External Factors of a Business – Defining Business Terms

It is important to mention that these are factors beyond the control of the company and which can be constantly changing. All of these factors can positively or negatively affect the development and execution of the project.

In addition, both internal and external factors must be taken into account in project management. However, external factors should be treated with greater attention. This, due to the fact that they exert greater limitations in the realization of the project, since they are difficult to control and can be constantly modified.

External factors of a company

Classification of external factors

The external factors that can affect the realization of a company’s projects are:

1. Cultural and social aspects

The social and cultural aspect can influence the realization of a project, since the social and cultural aspects reflect the way of thinking and acting of people. This has a particular impact on the way of managing human resources, in the definition of corporate actions and in the decisions concerning the strategies to be adopted in terms of products and markets. The social and cultural pioneers that the company must follow to maintain acceptance and approval in the market.

2. Political system

Second, each company operates within the legal system of the country or countries where it is located and competes. Therefore, government-enforced policies can act as limitations on a project when they adversely affect it.

Whereas, when they have a positive effect, they offer opportunities to the company carrying out a project. The political system through the government can generate business opportunities for a company. This, through fiscal and/or economic policies and national and international trade regulations.

3. The market

Third, it is important to analyze the market where the project is developed and the market for which the project is developed. Sometimes it can be the same market and sometimes it can be separate.

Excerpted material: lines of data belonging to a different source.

-- ==== Sys2Proof/Laws/Memory.lean ====
section
/-! SUPPORT. The laws of element-addressed memory: read after write, and that every operation keeps the canonical form. -/

namespace Sys2Proof.Machine.Mem

variable {α : Type}

@[simp] theorem read_nil (dflt : α) (a : Nat) : read dflt ([] : Mem α) a = dflt := rfl

theorem read_erase_same (dflt : α) (m : Mem α) (a : Nat) : read dflt (erase a m) a = dflt := by
  induction m with
  | nil => rfl
  | cons e rest ih =>
    obtain ⟨k, x⟩ := e
    by_cases h : k = a
    · simpa [erase, h] using ih
    · simpa [erase, read, h] using ih

theorem read_erase_ne (dflt : α) (m : Mem α) {a b : Nat} (hab : b ≠ a) : read dflt (erase a m) b = read dflt m b := by
  induction m with
  | nil => rfl
  | cons e rest ih =>
    obtain ⟨k, x⟩ := e
    by_cases h : k = a
    · have hk : k ≠ b := by omega
      simpa [erase, h, read, show a ≠ b by omega] using ih
    · by_cases hb : k = b
      · simp [erase, read, hb, hab]
      · simpa [erase, h, read, hb] using ih

theorem read_insert_same (dflt : α) (m : Mem α) (a : Nat) (v : α) : read dflt (insert a v m) a = v := by
  induction m with
  | nil => simp [insert, read]
  | cons e rest ih =>
    obtain ⟨k, x⟩ := e
    unfold insert
    split
    · simp [read]
    · split
      · simp [read]
      · simpa [read, show k ≠ a by omega] using ih

theorem read_insert_ne (dflt : α) (m : Mem α) {a b : Nat} (v : α) (hab : b ≠ a) :
    read dflt (insert a v m) b = read dflt m b := by
  induction m with
  | nil => simp [insert, read, hab.symm]
  | cons e rest ih =>
    obtain ⟨k, x⟩ := e
    unfold insert
    split
    · simp [read, hab.symm]
    · split
      · next h => simp [read, hab.symm, show k ≠ b by omega]
      · simp only [read]; split
        · rfl
        · exact ih

/-- A read of the element just written gives the value written. -/
@[simp] theorem read_write_same [DecidableEq α] (dflt : α) (m : Mem α) (a : Nat) (v : α) : read dflt (write dflt m a v) a = v := by
  unfold write
  split
  · next h => rw [read_erase_same, h]
  · exact read_insert_same ..

/-- A write leaves every other element alone. -/
@[simp] theorem read_write_ne [DecidableEq α] (dflt : α) (m : Mem α) {a b : Nat} (v : α) (hab : b ≠ a) :
    read dflt (write dflt m a v) b = read dflt m b := by
  unfold write
  split
  · exact read_erase_ne dflt m hab
  · exact read_insert_ne dflt m v hab

/-- What one write does to every read. -/
theorem read_write [DecidableEq α] (dflt : α) (m : Mem α) (a b : Nat) (v : α) :
    read dflt (write dflt m a v) b = if b = a then v else read dflt m b := by
  split
  · next h => rw [h, read_write_same]
  · next h => exact read_write_ne dflt m v h

/-! ## The canonical form -/

theorem risingFrom_mono {lo lo' : Nat} (m : Mem α) (h : lo' ≤ lo) (hm : risingFrom lo m = true) : risingFrom lo' m = true := by
  cases m with
  | nil => rfl
  | cons e rest =>
    obtain ⟨k, x⟩ := e
    simp only [risingFrom, Bool.and_eq_true, decide_eq_true_eq] at hm ⊢
    exact ⟨by omega, hm.2⟩

theorem risingFrom_erase (lo a : Nat) (m : Mem α) (hm : risingFrom lo m = true) : risingFrom lo (erase a m) = true := by
  induction m generalizing lo with
  | nil => rfl
  | cons e rest ih =>
    obtain ⟨k, x⟩ := e
    simp only [risingFrom, Bool.and_eq_true, decide_eq_true_eq] at hm
    unfold erase
    split
    · exact ih _ (risingFrom_mono rest (by omega) hm.2)
    · simp only [risingFrom, Bool.and_eq_true, decide_eq_true_eq]
      exact ⟨hm.1, ih _ hm.2⟩

theorem risingFrom_insert (lo a : Nat) (v : α) (m : Mem α) (ha : lo ≤ a) (hm : risingFrom lo m = true) :
    risingFrom lo (insert a v m) = true := by
  induction m generalizing lo with
  | nil => simp [insert, risingFrom, ha]
  | cons e rest ih =>
    obtain ⟨k, x⟩ := e
    simp only [risingFrom, Bool.and_eq_true, decide_eq_true_eq] at hm
    unfold insert
    split
    · simp only [risingFrom, Bool.and_eq_true, decide_eq_true_eq]
      exact ⟨ha, by omega, hm.2⟩
    · split
      · next h => subst h; simpa [risingFrom] using hm
      · simp only [risingFrom, Bool.and_eq_true, decide_eq_true_eq]
        exact ⟨hm.1, ih _ (by omega) hm.2⟩

theorem mem_of_mem_erase {e : Nat × α} {a : Nat} {m : Mem α} (h : e ∈ erase a m) : e ∈ m := by
  induction m with
  | nil => exact h
  | cons x rest ih =>
    obtain ⟨k, y⟩ := x
    unfold erase at h
    split at h
    · exact List.mem_cons_of_mem _ (ih h)
    · cases h with
      | head => exact List.mem_cons_self ..
      | tail _ h => exact List.mem_cons_of_mem _ (ih h)

theorem eq_or_mem_of_mem_insert {e : Nat × α} {a : Nat} {v : α} {m : Mem α} (h : e ∈ insert a v m) : e = (a, v) ∨ e ∈ m := by
  induction m with
  | nil => simpa [insert] using h
  | cons x rest ih =>
    obtain ⟨k, y⟩ := x
    unfold insert at h
    split at h
    · simpa using h
    · split at h
      · rcases List.mem_cons.1 h with h | h
        · exact .inl h
        · exact .inr (List.mem_cons_of_mem _ h)
      · rcases List.mem_cons.1 h with h | h
        · exact .inr (h ▸ List.mem_cons_self ..)
        · exact (ih h).imp id (List.mem_cons_of_mem _)

/-- What an entry of a written memory is. -/
theorem mem_write [DecidableEq α] {dflt : α} {e : Nat × α} {a : Nat} {v : α} {m : Mem α} (h : e ∈ write dflt m a v) :
    (e = (a, v) ∧ v ≠ dflt) ∨ e ∈ m := by
  unfold write at h
  split at h
  · exact .inr (mem_of_mem_erase h)
  · next hv => exact (eq_or_mem_of_mem_insert h).imp (fun h => ⟨h, hv⟩) id

/-- A write keeps the canonical form. -/
theorem wf_write [DecidableEq α] {dflt : α} {m : Mem α} (a : Nat) (v : α) (hm : wf dflt m = true) : wf dflt (write dflt m a v) = true := by
  simp only [wf, Bool.and_eq_true, List.all_eq_true, decide_eq_true_eq] at hm ⊢
  refine ⟨?_, fun e he => ?_⟩
  · unfold write
    split
    · exact risingFrom_erase _ _ _ hm.1
    · exact risingFrom_insert _ _ _ _ (Nat.zero_le _) hm.1
  · rcases mem_write he with ⟨h, hv⟩ | h
    · rw [h]; exact hv
    · exact hm.2 e h

/-- A write to an existing element lists only existing elements. -/
theorem inRange_write [DecidableEq α] {dflt : α} {m : Mem α} {size a : Nat} (v : α) (ha : a < size) (hm : inRange size m = true) :
    inRange size (write dflt m a v) = true := by
  simp only [inRange, List.all_eq_true, decide_eq_true_eq] at hm ⊢
  intro e he
  rcases mem_write he with ⟨h, _⟩ | h
  · rw [h]; exact ha
  · exact hm e h

@[simp] theorem wf_nil [DecidableEq α] (dflt : α) : wf dflt ([] : Mem α) = true := rfl

@[simp] theorem inRange_nil (size : Nat) : inRange size ([] : Mem α) = true := rfl

/-- An element outside the listed range reads as the default. -/
theorem read_of_inRange {dflt : α} {m : Mem α} {size a : Nat} (hm : inRange size m = true) (ha : size ≤ a) :
    read dflt m a = dflt := by
  induction m with
  | nil => rfl
  | cons e rest ih =>
    obtain ⟨k, x⟩ := e
    simp only [inRange, List.all_cons, Bool.and_eq_true, decide_eq_true_eq] at hm
    simp only [read, show k ≠ a by omega, if_false]
    exact ih hm.2

theorem read_of_risingFrom {dflt : α} {m : Mem α} {lo a : Nat} (hm : risingFrom lo m = true) (ha : a < lo) :
    read dflt m a = dflt := by
  induction m generalizing lo with
  | nil => rfl
  | cons e rest ih =>
    obtain ⟨k, x⟩ := e
    simp only [risingFrom, Bool.and_eq_true, decide_eq_true_eq] at hm
    simp only [read, show k ≠ a by omega, if_false]
    exact ih hm.2 (by omega)

theorem ext_from {dflt : α} {m n : Mem α} {lo : Nat} (hm : risingFrom lo m = true) (hn : risingFrom lo n = true)
    (hmd : ∀ e ∈ m, e.2 ≠ dflt) (hnd : ∀ e ∈ n, e.2 ≠ dflt) (h : ∀ a, read dflt m a = read dflt n a) : m = n := by
  induction m generalizing n lo with
  | nil =>
    cases n with
    | nil => rfl
    | cons e rest => exact absurd (by simpa [read] using (h e.1).symm) (hnd e (List.mem_cons_self ..))
  | cons e rest ih =>
    obtain ⟨k, x⟩ := e
    cases n with
    | nil => exact absurd (by simpa [read] using h k) (hmd (k, x) (List.mem_cons_self ..))
    | cons e' rest' =>
      obtain ⟨k', x'⟩ := e'
      simp only [risingFrom, Bool.and_eq_true, decide_eq_true_eq] at hm hn
      have hx : x ≠ dflt := hmd (k, x) (List.mem_cons_self ..)
      have hx' : x' ≠ dflt := hnd (k', x') (List.mem_cons_self ..)
      have hk : k = k' := by
        rcases Nat.lt_trichotomy k k' with hlt | heq | hlt
        · have h1 := h k
          simp only [read, if_true, show k' ≠ k by omega, if_false,
            read_of_risingFrom hn.2 (show k < k' + 1 by omega)] at h1
          exact absurd h1 hx
        · exact heq
        · have h1 := h k'
          simp only [read, if_true, show k ≠ k' by omega, if_false,
            read_of_risingFrom hm.2 (show k' < k + 1 by omega)] at h1
          exact absurd h1.symm hx'
      subst hk
      have hxx : x = x' := by simpa [read] using h k
      subst hxx
      congr 1
      refine ih hm.2 hn.2 (fun e he => hmd e (List.mem_cons_of_mem _ he))
        (fun e he => hnd e (List.mem_cons_of_mem _ he)) fun a => ?_
      by_cases ha : k = a
      · subst ha
        rw [read_of_risingFrom hm.2 (Nat.lt_succ_self _), read_of_risingFrom hn.2 (Nat.lt_succ_self _)]
      · simpa [read, ha] using h a

/-- Memories in canonical form that read alike are equal data. -/
theorem ext_of_wf [DecidableEq α] {dflt : α} {m n : Mem α} (hm : wf dflt m = true) (hn : wf dflt n = true)
    (h : ∀ a, read dflt m a = read dflt n a) : m = n := by
  simp only [wf, Bool.and_eq_true, List.all_eq_true, decide_eq_true_eq] at hm hn
  exact ext_from hm.1 hn.1 hm.2 hn.2 h

/-! ## Memory from a function -/

theorem mem_ofFn [DecidableEq α] {dflt : α} {size : Nat} {f : Nat → α} {e : Nat × α} (h : e ∈ ofFn dflt size f) :
    e.1 < size ∧ e.2 = f e.1 ∧ e.2 ≠ dflt := by
  simp only [ofFn, List.mem_filterMap, List.mem_range] at h
  obtain ⟨a, ha, hf⟩ := h
  split at hf
  · cases hf
  · next hne => cases hf; exact ⟨ha, rfl, hne⟩

theorem risingFrom_append {lo : Nat} {m : Mem α} {a : Nat} {v : α} (hm : risingFrom lo m = true) (hlo : lo ≤ a)
    (hlt : ∀ e ∈ m, e.1 < a) : risingFrom lo (m ++ [(a, v)]) = true := by
  induction m generalizing lo with
  | nil => simp [risingFrom, hlo]
  | cons e rest ih =>
    obtain ⟨k, x⟩ := e
    simp only [List.cons_append, risingFrom, Bool.and_eq_true, decide_eq_true_eq] at hm ⊢
    exact ⟨hm.1, ih hm.2 (hlt (k, x) (List.mem_cons_self ..)) fun e he => hlt e (List.mem_cons_of_mem _ he)⟩

theorem ofFn_succ [DecidableEq α] (dflt : α) (size : Nat) (f : Nat → α) :
    ofFn dflt (size + 1) f = ofFn dflt size f ++ if f size = dflt then [] else [(size, f size)] := by
  simp only [ofFn, List.range_succ, List.filterMap_append]
  congr 1
  split <;> simp [*]

theorem wf_ofFn [DecidableEq α] (dflt : α) (size : Nat) (f : Nat → α) : wf dflt (ofFn dflt size f) = true := by
  simp only [wf, Bool.and_eq_true, List.all_eq_true, decide_eq_true_eq]
  refine ⟨?_, fun e he => (mem_ofFn he).2.2⟩
  induction size with
  | zero => rfl
  | succ n ih =>
    rw [ofFn_succ]
    split
    · simpa using ih
    · exact risingFrom_append ih (Nat.zero_le _) fun e he => (mem_ofFn he).1

theorem inRange_ofFn [DecidableEq α] (dflt : α) (size : Nat) (f : Nat → α) : inRange size (ofFn dflt size f) = true := by
  simp only [inRange, List.all_eq_true, decide_eq_true_eq]
  exact fun e he => (mem_ofFn he).1

theorem read_append (dflt : α) (m n : Mem α) (a : Nat) (h : ∀ e ∈ m, e.1 ≠ a) : read dflt (m ++ n) a = read dflt n a := by
  induction m with
  | nil => rfl
  | cons e rest ih =>
    obtain ⟨k, x⟩ := e
    have hk : k ≠ a := h (k, x) (List.mem_cons_self ..)
    simpa [read, hk] using ih fun e he => h e (List.mem_cons_of_mem _ he)

theorem read_append_of_ne (dflt : α) (m : Mem α) {k a : Nat} (v : α) (hk : k ≠ a) :
    read dflt (m ++ [(k, v)]) a = read dflt m a := by
  induction m with
  | nil => simp [read, hk]
  | cons e rest ih =>
    obtain ⟨k', x⟩ := e
    by_cases h : k' = a
    · simp [read, h]
    · simpa [read, h] using ih

/-- Element `a` of the memory made from `f`. -/
theorem read_ofFn [DecidableEq α] (dflt : α) (size : Nat) (f : Nat → α) {a : Nat} (ha : a < size) : read dflt (ofFn dflt size f) a = f a := by
  induction size with
  | zero => omega
  | succ n ih =>
    rw [ofFn_succ]
    by_cases h : a = n
    · subst h
      rw [read_append]
      · split
        · next h => simp [h]
        · simp [read]
      · exact fun e he => Nat.ne_of_lt (mem_ofFn he).1
    · have ih' := ih (by omega)
      split
      · simpa using ih'
      · rw [read_append_of_ne _ _ _ (Ne.symm h), ih']

end Sys2Proof.Machine.Mem
end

The most important aspects of the market are:

To. The competitors

Competitors are all companies that participate in a market offering goods and services. All this with the aim of winning customers and expanding its market share. Undoubtedly, small and large companies can be competitors

Obviously, among competitors, we are interested in how they use their strategies, including pricing, new product introduction, and communication. This can help you gain a competitive advantage over them.

b. Suppliers

Suppliers provide the company with the necessary resources to complete its production process. Suppliers can be:

  • Schools and universities that provide the company with human resources.
  • Production and distribution companies that supply inputs and raw materials.
  • Organizations and institutions that provide important information for the company.

vs. Customers

Naturally, customers are the people or organizations that purchase the goods and services produced by the business. Customers are the cornerstone of a business’s survival. For this reason, it must be considered that customer service is essential for success in any project.

4. Industry standards

Fourth, we find industry standards. A standard is the model or model that should be followed or taken as a reference for the achievement of something. When you compete in an industry that meets certain standards, the actions are standardized, that is, they must be followed exactly as documented.

Generally speaking, many companies are certified to ISO (International Organization for Standardization) standards, so these standards must be followed to meet the required quality standards. Thus, when carrying out a project, these requirements must be met.

5. Legal Restrictions

Fifth, a project may be affected by the legal rules and regulations of a certain industry in which it competes. Of course, every business and every project is carried out within the framework of a set of legal rules that must be respected. Depending on the size of the project, it may be affected by national legal restrictions if only operated in one country. But, if it has an international scope, it must also respect international legal standards.

6. General environment

Finally, in the general environment, the following aspects should be considered:

To. Economic

It is logical to assume that the economic context has a considerable influence on how companies operate and how they make decisions. This, since the cost of capital, the ability of customers to demand and the ability of the business to expand, will depend on many economic variables.

Among these variables, we can mention the inflation rate, the interest rate, the exchange rate, economic growth, purchasing power, among some that we can mention.

b. Demographic

Likewise, demographics is an important aspect of population composition and market growth. For this reason, demographic trends must be analyzed to make the right decisions and anticipate the changes that may occur, so that the necessary strategies are applied that best adapt to these changes.

vs. Geography and environmental conditions

Finally, geography and environmental conditions can also affect the outcome of a project, since certain elements such as the location, space, topography and climate where the organization is located can affect its results.

External environment 2External environment 2

To conclude, we can say that the analysis of the external factors of the company is important for the management of any project. This, since external factors are external to the organization, are constantly changing and are difficult to control. For this reason, they can limit the development and execution of a project.